When Metal Gear Solid V was announced in August 2012 I was hooked. A burning hospital being taken over by an unknown highly trained military group. A Big Boss like bearded character stumbling on the ground trying to escape. A bandaged face patient is your only chance at escape from this hell. The trailer served to give us a tease of what we can expect for the next part of the Metal Gear franchise, more suspense, thrills, and WTFs. Left with more questions than answers the only thing I knew is that I wanted it!
MGS V: Ground Zeroes is Kojima Productions’ offering to hungry fans who cannot wait for the next installment. It serves as a prologue to the upcoming game Metal Gear Solid V: The Phantom Pain, giving us a chance to try out the new mechanics and see what the new “FOX” engine is all about.
Released on the Playstation 3, Playstation 4, Xbox 360 and Xbox One, it sneaks in at a hefty price point of $30. No doubt unsuspecting consumers might find this game on the shelf expecting a more substantial cinematic Metal Gear experience only to be disappointed. Be warned that Ground Zeroes is a prologue along the lines of Dead Rising 2: Case Zero. That is, a self contained experience more akin to a demo than a full retail game. I too was reluctant given the circumstances but it was quickly forgotten when I started playing.
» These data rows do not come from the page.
/-- The step of owner `m` retires (R231, R490): MIL_STEP rises, the cores are outside a step, with what they now hold as the copy of R148 and
R201, F is cleared. A drain that waits
for it ends, once the Millpond has committed the batch (R301, R497). -/
def retire (s : State) (m : Nat) : State :=
  let s := (coresOf s m).foldl (fun s c => updCore s c fun k =>
    { k with residue := false, arms := [], scc := { k.scc with run := .outside }
             copy := { handles := k.handles, windows := k.windows, regs := Tbl.set 0 k.scc.regs 0 0 } }) s
  let rung := (batchOf s m).rung
  let s := if rung then updBatch s m fun b => { b with retired := true, time := s.glb.time } else s
  let s := updMill s m fun k =>
    { k with steps := k.steps + 1, f := 0, inStep := false, ended := [], reset2 := false, startAt := none
             st := if k.dstate = .draining then .fenced else .idle }
  if (millOf s m).dstate = .draining && !rung then endDrain s m else refresh s

/-- Have all cores of owner `m` sent their STEP.END report, with the step RUNNING or draining? -/
def allEnded (s : State) (m : Nat) : Bool :=
  let k := millOf s m
  k.inStep && k.startAt.isNone && (k.st = .running || k.dstate = .draining) && (coresOf s m).all k.ended.contains

/-- STEP_RETIRE (R231). -/
def execStepRetire (m : MillId) (s : State) : Outcome := .next (if allEnded s m then retire s m else s)

/-- Does the stall timer of core `a` stand above that of core `b`, or as high with the lower core ID (R501)? -/
def stalledBefore (s : State) (a b : Nat) : Bool :=
  decide ((coreOf s a).scc.since < (coreOf s b).scc.since) || (decide ((coreOf s a).scc.since = (coreOf s b).scc.since) && decide (a < b))

/-- The laggards of owner `m` (R486, R501): of its cores whose stall timer runs and does not stand at 0 the first four, in descending
stall time. -/
def laggards (s : State) (m : Nat) : List Nat :=
  (sortBy (stalledBefore s) ((coresOf s m).filter fun k =>
    decide ((coreOf s k).scc.run = .running) && decide ((coreOf s k).scc.since < s.glb.time))).take 4

/-- SYNDROME of a watchdog expiry (R486). -/
def watchdogSyndrome (ls : List Nat) (cause : Nat) : Nat :=
  (ls.zipIdx.foldl (fun n p => n + at_ (14 * p.2) p.1) 0) + at_ 56 ls.length + at_ 60 cause

/-- The open windows that hold a local write of these bytes (R155). -/
def windowsOver (s : State) (c : Nat) (wrs : Ranges) : List Nat :=
  (List.range 16).filter fun w => windowHolds s c wrs w (windowOf (coreOf s c) w)

/-- What the descriptor at the head of the queue of engine `e` waits for, the scoreboard letting it start: an open window (R155), or its
tokens (R78), as R502 names it. -/
def headWaits (s : State) (c : Nat) (e : Eng) : Option (Nat × Nat) :=
  let k := coreOf s c
  match (engOf k e).run, (engOf k e).queue with
  | none, d :: _ =>
    let p := planOf s c e d
    let acc := match k.ops.find? fun o => o.seq == d.seq with | some o => o.acc | none => []
    let wrs := (p.operands.filter (·.wr)).map fun x => operandRange s c x
    if p.counts.any (fun n => n.1 == 0) || !mayStart s c d.seq p.reads p.writes acc then none
    else match windowsOver s c (wrs ++ p.more) with
      | w :: _ => some (7, w)
      | [] => if freeTokens s c < p.tokens then some (9, e.num) else none
  | _, _ => none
Right off the bat the game looks absolutely amazing. The FOX engine struts its stuff showing that it is flexible enough to offer a solid multiplatform experience on previous generation consoles and yet is still powerful enough to shine on the newly released machines. Once you see it on the PS4 you may never want to look back! Apart from some popin issues, the game looks and runs smooth. From the blinding flare effects of searchlights to the smallest detail of a soldier’s rain pancho, Ground Zeroes’ visuals are nothing to scoff at.
Ground Zeroes takes place over the course of six missions entirely contained inside a cuban military base, they all come with differing atmospheres and quirks. Fear not, even though you’re being confined to one area theres plenty to do and see. The main mission is played during a vicious storm in the dead of the night and shows off great rain and lighting effects. The side missions are set in various times of the day in sunny, cloudy, and even snowy weather. All to give you a small preview of how the upcoming weather and day/night systems will change the look and feel of a given area.
The real meat of the game is found in its open world design and replayable nature. Strategy and planning are more important than ever before and each path you take potentially offers a different experience. Do you sneak in on foot or use a vehicle? Do you take out a guard to steal his truck or do you hide in the back to be driven around the base? How about eavesdropping on enemy chatter to find hidden weaponry or go in guns blazing with what you have on hand? Choices like these really flesh out the experience and can lead to some interesting situations as you play the missions over and over.
As with the shiny new engine, the gameplay has been completely reworked. The sneaking in this game is some of the best feeling stealth mechanics I’ve ever played and thankfully the game is equally competent at handling itself when slow and silent just won’t cut it. I found myself having a ton of fun whether I was hiding in the shadows, dodging bullets, or speeding down the roads in a jeep. Theres something here for everyone as every style of play feels like a viable course of action.
If you’re wondering which version to get, by far the PS4 is the definitive copy, a breakdown comparison can be found on Konami‘s site. There is also a mission exclusive to both the Playstation and the Xbox. On the Playstation side you are given some awesome fan service for Metal Gear Solid 1. As for the Xbox version you are given a more action oriented mission of shooting down snatchers as Metal Gear Rising’s cyborg ninja Raiden with an extreme lack of swords.
As stated previously, the game is dreadfully short. I clocked the main mission at a little over 2 hours. However I found myself pushing 40+ hours of gameplay to find all the secrets and try out some different play styles. If you think a game ends when the credits roll then maybe this is not for you. If you can look past those expectations you’ll find an incredibly enjoyable sandbox playground to be able to get ready for the real Metal Gear Solid V.